The 5-minute, 35-mm black-and-white film highlighted the value of a prototypical ICD, implanted in a mixed-breed dog resembling a German Shepherd. The upper portion of the film’s frame depicts the dog’s real-time rhythm. An implanted AC fibrillator induced VF, followed by the dog sitting down and gently collapsing. Detection and therapy depicted along the frame’s upper border showed the defibrillator to promptly restore sinus rhythm. The dazed dog then struggled upright, shook, and delivered an unexpected but well-formed bowel movement.

The presentation was very well received. The publication of the first human experience appeared in the New England Journal of Medicine (NEJM) in 1980, featuring the first 3 implants by Roger Winkle at Sequoia Hospital in Redwood City, California.

Catheter Ablation

In 1979, while Robert Frank was performing EP testing for VT-related syncope, hemodynamically unstable VT was induced, and amid resuscitative efforts, the subclavian multipolar right ventricular apical catheter slipped back to the region of the AV node. Unbeknownst to anyone, the exposed catheter pin plugs were left lying on the patient’s bare chest, beneath one of the paddles. The 100-joule shock not only restored sinus rhythm, making it the first case of intracardiac cardioversion, but it also caused complete AV block and the first case of AV junctional ablation. This was the beginning of catheter ablation.

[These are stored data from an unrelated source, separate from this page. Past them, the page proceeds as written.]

-- ==== Sys2Proof/Machine/State.lean ====
section
/-! DEFINITION. The state of the part, everything the spec gives it, as plain data; the faults and
refusals; the state after part reset. -/

namespace Sys2Proof.Machine

/-- The working part of a cell record (Table 1-3). The constructor is the cell's working state; the
fields a state lacks are absent (R1). -/
inductive Cell where
  /-- FREE: no working value, no holders, no owner. -/
  | free
  /-- SHARED: the working value and the number of working map entries bound to the cell (R4). -/
  | shared (value : Colour) (holders : Nat)
  /-- PRIVATE: the working value and the owner, the one working entry bound to the cell (R5). -/
  | priv (value : Colour) (slot : SlotNo) (index : Nat)
  deriving DecidableEq, Repr

/-- The working states of a map slot (Table 2-3). -/
inductive SlotState where
  | closed
  | opened
  | draining
  deriving DecidableEq, Repr

/-- The three sizes of a map (R24). -/
inductive MapSize where
  | s16
  | s64
  | s256
  deriving DecidableEq, Repr

/-- The working part of a map slot (Table 2-1). `entries` is `[]` while the slot is CLOSED and has no
entry list (R24); an entry that is `none` is UNBOUND. -/
structure Slot where
  state : SlotState
  owner : Option Port
  size : MapSize
  quota : Nat
  privCount : Nat
  sharedCount : Nat
  fallback : Colour
  entries : List (Option CellNo)
  deriving DecidableEq, Repr

/-- A slot's working part after part reset (R20). -/
def Slot.reset : Slot where
  state := .closed
  owner := none
  size := .s16
  quota := 512
  privCount := 0
  sharedCount := 0
  fallback := .black
  entries := []

/-- The display part of a map slot (Table 2-2). `shown` is the display state: true for OPEN. -/
structure SlotDisplay where
  shown : Bool
  size : MapSize
  fallback : Colour
  entries : List (Option CellNo)
  deriving DecidableEq, Repr

/-- A slot's display part after part reset (R21). -/
def SlotDisplay.reset : SlotDisplay where
  shown := false
  size := .s16
  fallback := .black
  entries := List.replicate 16 none

/-- A band record (Table 5-3). -/
structure Band where
  enabled : Bool
  firstLine : Nat
  slot : SlotNo
  base : Byte
  deriving DecidableEq, Repr

/-- A band record after part reset (R107). -/
def Band.reset : Band where
  enabled := false
  firstLine := 0
  slot := 0
  base := 0

/-- The display copies, which the scan-out path reads and batches change: the display values of the
cells, the display parts of the slots, the band table and the display blank colour. -/
structure Display where
  cells : Vector Colour 512
  slots : Vector SlotDisplay 8
  bands : Vector Band 4
  blank : Colour
  deriving DecidableEq, Repr

/-- The display copies after part reset (R81). -/
def Display.reset : Display where
  cells := Vector.replicate 512 .black
  slots := Vector.replicate 8 .reset
  bands := Vector.replicate 4 .reset
  blank := .black

/-- The seven kinds of edit (Table 4-1). -/
inductive Edit where
  | cellValue (cell : CellNo) (value : Colour)
  | entry (slot : SlotNo) (index : Nat) (cell : Option CellNo)
  | mapOpen (slot : SlotNo) (size : MapSize)
  | mapClose (slot : SlotNo)
  | mapFallback (slot : SlotNo) (value : Colour)
  | band (number : BandNo) (record : Band)
  | blank (value : Colour)
  deriving DecidableEq, Repr

/-- A batch of the staging queue (R75). -/
structure Batch where
  number : Nat
  port : Port
  edits : List Edit
  deriving DecidableEq, Repr

/-- The states of the commit unit (Table 4-3). The batch in application is the head of the staging
queue (R82). -/
inductive CommitState where
  | idle
  | applying
  deriving DecidableEq, Repr

/-- The commit timer: running with an interval of 1 to 255 ms, or stopped (Table 4-3, R90). -/
inductive CommitTimer where
  | stopped
  | running (ms : Nat)
  deriving DecidableEq, Repr

/-- A set of ports: the ports served (Table 4-3). -/
structure PortSet where
  a : Bool
  b : Bool
  deriving DecidableEq, Repr

/-- The state the commit unit holds (Table 4-3). -/
structure CommitUnit where
  state : CommitState
  cutPending : Bool
  served : PortSet
  appliedMark : Nat
  timer : CommitTimer
  rasterIdle : Bool
  deriving DecidableEq, Repr

/-- The commit unit after part reset (Table 4-3). -/
def CommitUnit.reset : CommitUnit where
  state := .idle
  cutPending := false
  served := ⟨false, false⟩
  appliedMark := 0
  timer := .running 40
  rasterIdle := true

/-- The map slot and index base that the band chosen for the line carried (Table 5-1). -/
structure LineSelection where
  slot : SlotNo
  base : Byte
  deriving DecidableEq, Repr

/-- The colours of the last five pixel events, `newest` first (R102, log 5). -/
structure OutputDelay where
  newest : Colour
  age1 : Colour
  age2 : Colour
  age3 : Colour
  age4 : Colour
  deriving DecidableEq, Repr

/-- The state the scan-out path holds (Table 5-1), and its colour output. -/
structure Scan where
  line : Nat
  selection : Option LineSelection
  blanked : Bool
  output : OutputDelay
  deriving DecidableEq, Repr

/-- The scan-out path after part reset (Table 5-1); the output is the display blank colour, black
(R101, R114). -/
def Scan.reset : Scan where
  line := 0
  selection := none
  blanked := true
  output := ⟨.black, .black, .black, .black, .black⟩

/-- The four notice kinds (Table 8-1). -/
inductive NoticeKind where
  | commitDone
  | mapRevoked
  | cellsLow
  | rasterIdle
  deriving DecidableEq, Repr

/-- A notice: its kind with its payload (Table 8-1). The payload of MAP_REVOKED is a set of slots, bit
n for slot n (Table 9-13); that of RASTER_IDLE is always 0. -/
inductive Notice where
  | commitDone (mark : Nat)
  | mapRevoked (slots : BitVec 8)
  | cellsLow (free : Nat)
  | rasterIdle
  deriving DecidableEq, Repr

/-- A port's notice enable mask (R161). -/
structure NoticeMask where
  commitDone : Bool
  mapRevoked : Bool
  cellsLow : Bool
  rasterIdle : Bool
  deriving DecidableEq, Repr

/-- The states of a port's sequencer (Table 6-3). -/
inductive SeqState where
  | idle
  | collecting
  | pending
  | waiting
  | reply
  deriving DecidableEq, Repr

/-- A held result: its bytes and the read position (R131). -/
structure Result where
  bytes : List Byte
  position : Nat
  deriving DecidableEq, Repr

/-- The state each port holds (Table 6-2), but for the control port flag, which is
`State.controlPort`. `lastRead` is the byte driven at the data read taken last, the model's record of
what the data lines carried (log 7). -/
structure PortState where
  seq : SeqState
  collected : List Byte
  expected : Option Nat
  interByteTimer : Bool
  request : Bool
  fence : Option Nat
  result : Option Result
  seqErr : Bool
  resultIrqEn : Bool
  noticeIrqEn : Bool
  notices : List Notice
  mask : NoticeMask
  lastRead : Option Byte
  deriving DecidableEq, Repr

/-- A port after part reset (Table 6-2). -/
def PortState.reset : PortState where
  seq := .idle
  collected := []
  expected := none
  interByteTimer := false
  request := false
  fence := none
  result := none
  seqErr := false
  resultIrqEn := false
  noticeIrqEn := false
  notices := []
  mask := ⟨false, false, false, false⟩
  lastRead := none

/-- The working configuration of the table engine (Table 7-1). -/
structure WorkingConfig where
  interval : Nat
  watermark : Nat
  blank : Colour
  deriving DecidableEq, Repr

/-- The working configuration after part reset (Table 7-1). -/
def WorkingConfig.reset : WorkingConfig where
  interval := 40
  watermark := 0
  blank := .black

/-- The state of the part. `pending` is the model's queue of the commands that wait (log 3). -/
structure State where
  /-- working parts of the 512 cells (R1) -/
  cells : Vector Cell 512
  /-- the free list, head first (R13) -/
  freeList : List CellNo
  /-- the shared-value index, sorted by cell number (R15, log 11) -/
  sharedIndex : List (Colour × CellNo)
  /-- working parts of the 8 map slots (R20) -/
  slots : Vector Slot 8
  /-- the working configuration (R143) -/
  config : WorkingConfig
  /-- the last-granted port (R143) -/
  lastGranted : Port
  /-- the staging queue, head first (R78) -/
  queue : List Batch
  /-- the next batch number (R75) -/
  nextBatch : Nat
  /-- the commit unit (R82) -/
  commit : CommitUnit
  /-- the display copies -/
  display : Display
  /-- the scan-out path (R101) -/
  scan : Scan
  /-- Port A (R121) -/
  portA : PortState
  /-- Port B (R121) -/
  portB : PortState
  /-- the control port (R120) -/
  controlPort : Port
  /-- the commands that wait, front first (log 3) -/
  pending : List Instr
  deriving DecidableEq, Repr

/-- Why a step stops: an event stands at the front of the queue that the spec says does not arise in
this state (log 2). All are safe: the part has no such step. -/
inductive Fault where
  /-- Raised by the command rows OPEN_MAP to SET_BLANK: the port named is not the port the table engine
  grants, since its request is not raised or the other port goes first (R146: a port with no request
  raised "is not granted"). Safe. -/
  | notGranted
  /-- Raised by the command rows OPEN_MAP to SET_BLANK: the granted port has collected another command
  than the row's (R129: the engine executes the collected command). Safe. -/
  | otherCommandCollected
  /-- Raised by INTER_BYTE_TIMER_EXPIRY: the port is not in COLLECTING or its timer is stopped
  (Table 6-4: "does not arise"). Safe. -/
  | interByteTimerStopped
  /-- Raised by COMMIT_TIMER_EXPIRY: the commit timer is stopped (R90: "it does not expire"). Safe. -/
  | commitTimerStopped
  /-- Raised by BATCH_APPLIED: no batch is in application (Table 4-4: "not possible"). Safe. -/
  | noBatchInApplication
  deriving DecidableEq, Repr

/-- Commands the model gives no meaning. -/
inductive Refusal where
  /-- Raised by exec for a row with no meaning yet. Safe. No row is left so. -/
  | notModelled (mnemonic : String)
  deriving DecidableEq, Repr

/-- The port that CTLSEL names the control port (R120). -/
def controlPortOf : CtlSel → Port
  | .low => .a
  | .high => .b

/-- The state right after a part reset with CTLSEL at the given level, with an empty queue of
commands (R1, R13, R15, R20, R21, R75, R78, R81, R101, R120, R121, R143). -/
def State.resetWith (ctlsel : CtlSel) : State where
  cells := Vector.replicate 512 .free
  freeList := List.finRange 512
  sharedIndex := []
  slots := Vector.replicate 8 .reset
  config := .reset
  lastGranted := .b
  queue := []
  nextBatch := 1
  commit := .reset
  display := .reset
  scan := .reset
  portA := .reset
  portB := .reset
  controlPort := controlPortOf ctlsel
  pending := []

/-- The machine right after reset. The level of CTLSEL is an input that the spec does not fix: low
here, which names Port A (DESIGN CHOICE, log 1). -/
def State.reset : State := State.resetWith .low

end Sys2Proof.Machine
end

Jacques Vedel and Robert Frank’s publication appeared to receive little attention, but within a matter of months, their experience was being replicated in animal studies at the University of Michigan and the University of California-San Francisco to validate the approach. The first clinical manuscripts on catheter ablation using direct current (DC) appeared in the January 1982 issue of NEJM (Gallagher, Duke) and the August 1982 issue of the Journal of the American Medical Association (JAMA) (Scheinman, UCSF).

Eight years of poor outcomes involving DC catheter ablation turned the attention to RF current, a more forgiving energy form already widely used as electrocautery in surgery or as diathermy in physical medicine. The collaboration between Paul Nardella, who later founded the American Catheter Ablation Corporation, Will Webster, then-president and founder of Webster Laboratories, and Sonny Jackman, an electrophysiologist at the University of Oklahoma, led to the development and refinement of the technique of RF catheter ablation between 1987 and 1991.

By 1990, over 120 electrophysiologists visited the EP laboratory at Oklahoma Memorial Hospital to watch the beginning of a new era known as interventional EP. Since 1990, RF catheter ablation has represented the most commonly performed potentially curative procedure in cardiology. n

Disclosure: The author has completed and returned the ICMJE Form for Disclosure of Potential Conflicts of Interest, and reports no conflicts of interest regarding the content herein.